[Entries provided]

-- ==== Sys2Proof/Laws/Events.lean ====
section
/-! SUPPORT. What raising an event can do: it writes ring entries with the codes of their words, ring and drop counts, messages and
the pending-bit array, or gathers the event for the end of its cycle, and nothing else. -/

namespace Sys2Proof.Machine

open Sys2Proof

/-- Two parts that differ at most in what the posting of events changes. -/
def Chip.SameButEvents (c d : Chip) : Prop :=
  d = { c with
    regs := d.regs, rings := d.rings, ringMem := d.ringMem, out := d.out, msixPend := d.msixPend, batch := d.batch
    eccLagoon := d.eccLagoon } ∧
  (∀ off, off ≠ Reg.EVT_UNROUTED_CNT → (∀ r, r < 256 → off ≠ Reg.RING_DROP_CNT r ∧ off ≠ Reg.RING_EVT r) → d.rd off = c.rd off) ∧
  (∀ o, o ∈ c.out → o ∈ d.out)

theorem Chip.SameButEvents.refl (c : Chip) : c.SameButEvents c := ⟨rfl, fun _ _ _ => rfl, fun _ h => h⟩

theorem Chip.SameButEvents.trans {c d e : Chip} (h : c.SameButEvents d) (k : d.SameButEvents e) : c.SameButEvents e := by
  refine ⟨?_, fun off a b => (k.2.1 off a b).trans (h.2.1 off a b), fun o ho => k.2.2 o (h.2.2 o ho)⟩
  rw [k.1, h.1]

theorem Chip.sameButEvents_emit (c : Chip) (o : Out) : c.SameButEvents (c.emit o) :=
  ⟨rfl, fun _ _ _ => rfl, fun _ h => List.mem_cons_of_mem _ h⟩

theorem Chip.sameButEvents_msix (c : Chip) (v : Nat) : c.SameButEvents (c.msix v) := by
  unfold Chip.msix
  split
  · split
    · exact .refl c
    · exact ⟨rfl, fun _ _ _ => rfl, fun _ h => h⟩
  · exact c.sameButEvents_emit _

/-- Whole words of Lagoon rewritten: only its codes change. -/
theorem Chip.rewritten_lagoon (c : Chip) (a n : Nat) : c.rewritten 1 a n = { c with eccLagoon := (c.rewritten 1 a n).eccLagoon } := by
  have key : ∀ (l : List Nat) (c : Chip), l.foldl (fun c w => c.setEcc 1 ((c.ecc 1).put w 0)) c =
      { c with eccLagoon := (l.foldl (fun c w => c.setEcc 1 ((c.ecc 1).put w 0)) c).eccLagoon } := by
    intro l
    induction l with
    | nil => exact fun _ => rfl
    | cons w l ih => intro c; rw [List.foldl_cons, ih]; rfl
  exact key _ c

theorem Chip.sameButEvents_storeEntry (c : Chip) (r i e : Nat) : c.SameButEvents (c.storeEntry r i e) := by
  unfold Chip.storeEntry
  split
  · exact c.sameButEvents_emit _
  · dsimp only
    rw [Chip.rewritten_lagoon]
    exact ⟨rfl, fun _ _ _ => rfl, fun _ h => h⟩

theorem Chip.sameButEvents_setRing (c : Chip) (r : Nat) (g : Ring) : c.SameButEvents (c.setRing r g) :=
  ⟨rfl, fun _ _ _ => rfl, fun _ h => h⟩

theorem Chip.sameButEvents_writeEvent (c : Chip) (r code src flags : Nat) (items : List Byte) :
    c.SameButEvents (c.writeEvent r code src flags items) :=
  (c.sameButEvents_storeEntry _ _ _).trans (Chip.sameButEvents_setRing _ _ _)

/-- A posting changes only what `SameButEvents` names. -/
theorem Chip.sameButEvents_post (c : Chip) (r vec code src : Nat) (items : List Byte) (hr : r < 256) :
    c.SameButEvents (c.post r vec code src items) := by
  unfold Chip.post
  split
  · exact ⟨rfl, fun off a _ => Chip.rd_wr_ne _ _ _ _ a, fun _ h => h⟩
  · split
    · exact (c.sameButEvents_writeEvent _ _ _ _ _).trans (Chip.sameButEvents_msix _ _)
    · split
      · exact ⟨rfl, fun off _ b => Chip.rd_wr_ne _ _ _ _ (b r hr).1, fun _ h => h⟩
      · have hw := c.sameButEvents_writeEvent r code src 1 []
        have he : ∀ d : Chip, d.SameButEvents (d.setEvt (Reg.RING_EVT r) 1) := fun d =>
          ⟨rfl, fun off _ b => Chip.rd_wr_ne _ _ _ _ (b r hr).2, fun _ h => h⟩
        exact ((hw.trans (Chip.sameButEvents_setRing _ _ _)).trans (he _)).trans (Chip.sameButEvents_msix _ _)

theorem Chip.sameButEvents_postEvent (c : Chip) (e : Raised) : c.SameButEvents (c.postEvent e) := by
  unfold Chip.postEvent
  dsimp only
  split
  · exact c.sameButEvents_post _ _ _ _ _ (Nat.mod_lt _ (by decide))
  · split
    · exact .refl c
    · exact c.sameButEvents_post _ _ _ _ _ (Nat.mod_lt _ (by decide))

/-- An entry posted or gathered changes only what `SameButEvents` names. -/
theorem Chip.sameButEvents_gatherPost (c : Chip) (e : Raised) : c.SameButEvents (c.gatherPost e) := by
  unfold Chip.gatherPost
  split
  · exact c.sameButEvents_postEvent _
  · exact ⟨rfl, fun _ _ _ => rfl, fun _ h => h⟩

/-- An event raised changes only what `SameButEvents` names. -/
theorem Chip.sameButEvents_raise (c : Chip) (src code : Nat) (items : List Byte) : c.SameButEvents (c.raise src code items) :=
  c.sameButEvents_gatherPost _

theorem Chip.sameButEvents_foldl (l : List Raised) : ∀ c : Chip, c.SameButEvents (l.foldl Chip.postEvent c) := by
  induction l with
  | nil => exact fun c => .refl c
  | cons e l ih => exact fun c => (c.sameButEvents_postEvent e).trans (ih _)

/-- The end of a cycle posts its events and changes nothing else. -/
theorem Chip.sameButEvents_postBatch (c : Chip) : c.SameButEvents c.postBatch :=
  Chip.SameButEvents.trans (d := { c with batch := none }) ⟨rfl, fun _ _ _ => rfl, fun _ h => h⟩ (Chip.sameButEvents_foldl _ _)

/-- What happens in one cycle is its effect, on the part with its events gathered, and then their posting. -/
theorem Chip.sameButEvents_inCycle (c : Chip) (f : Chip → Chip) :
    ∃ l : List Raised, (f { c with batch := some l }).SameButEvents (c.inCycle f) := by
  unfold Chip.inCycle
  cases h : c.batch with
  | none => exact ⟨[], Chip.sameButEvents_postBatch _⟩
  | some l =>
    have e : ({ c with batch := some l } : Chip) = c := by rw [← h]
    exact ⟨l, by rw [e]; exact .refl _⟩

/-- What raises no event runs in its cycle as it stands. -/
theorem Chip.inCycle_quiet (c : Chip) (f : Chip → Chip)
    (hf : ∀ (d : Chip) (b : Option (List Raised)), f { d with batch := b } = { f d with batch := b }) : c.inCycle f = f c := by
  unfold Chip.inCycle
  cases h : c.batch with
  | none =>
    have e : f c = { f c with batch := none } := by
      have := hf c c.batch
      rw [h] at this
      exact (congrArg f (by rw [← h])).trans this
    dsimp only
    rw [hf c (some [])]
    exact e.symm
  | some l => rfl

end Sys2Proof.Machine
end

[/Entries provided]

• **Assigned task**: Copy range, inclusive: the line holding "refine ⟨?_, fun" to the line holding "codes change. -/". Reproduce exactly those lines of the records above and no others.

• **The completed task**:
  refine ⟨?_, fun off a b => (k.2.1 off a b).trans (h.2.1 off a b), fun o ho => k.2.2 o (h.2.2 o ho)⟩
  rw [k.1, h.1]

theorem Chip.sameButEvents_emit (c : Chip) (o : Out) : c.SameButEvents (c.emit o) :=
  ⟨rfl, fun _ _ _ => rfl, fun _ h => List.mem_cons_of_mem _ h⟩

theorem Chip.sameButEvents_msix (c : Chip) (v : Nat) : c.SameButEvents (c.msix v) := by
  unfold Chip.msix
  split
  · split
    · exact .refl c
    · exact ⟨rfl, fun _ _ _ => rfl, fun _ h => h⟩
  · exact c.sameButEvents_emit _

/-- Whole words of Lagoon rewritten: only its codes change. -/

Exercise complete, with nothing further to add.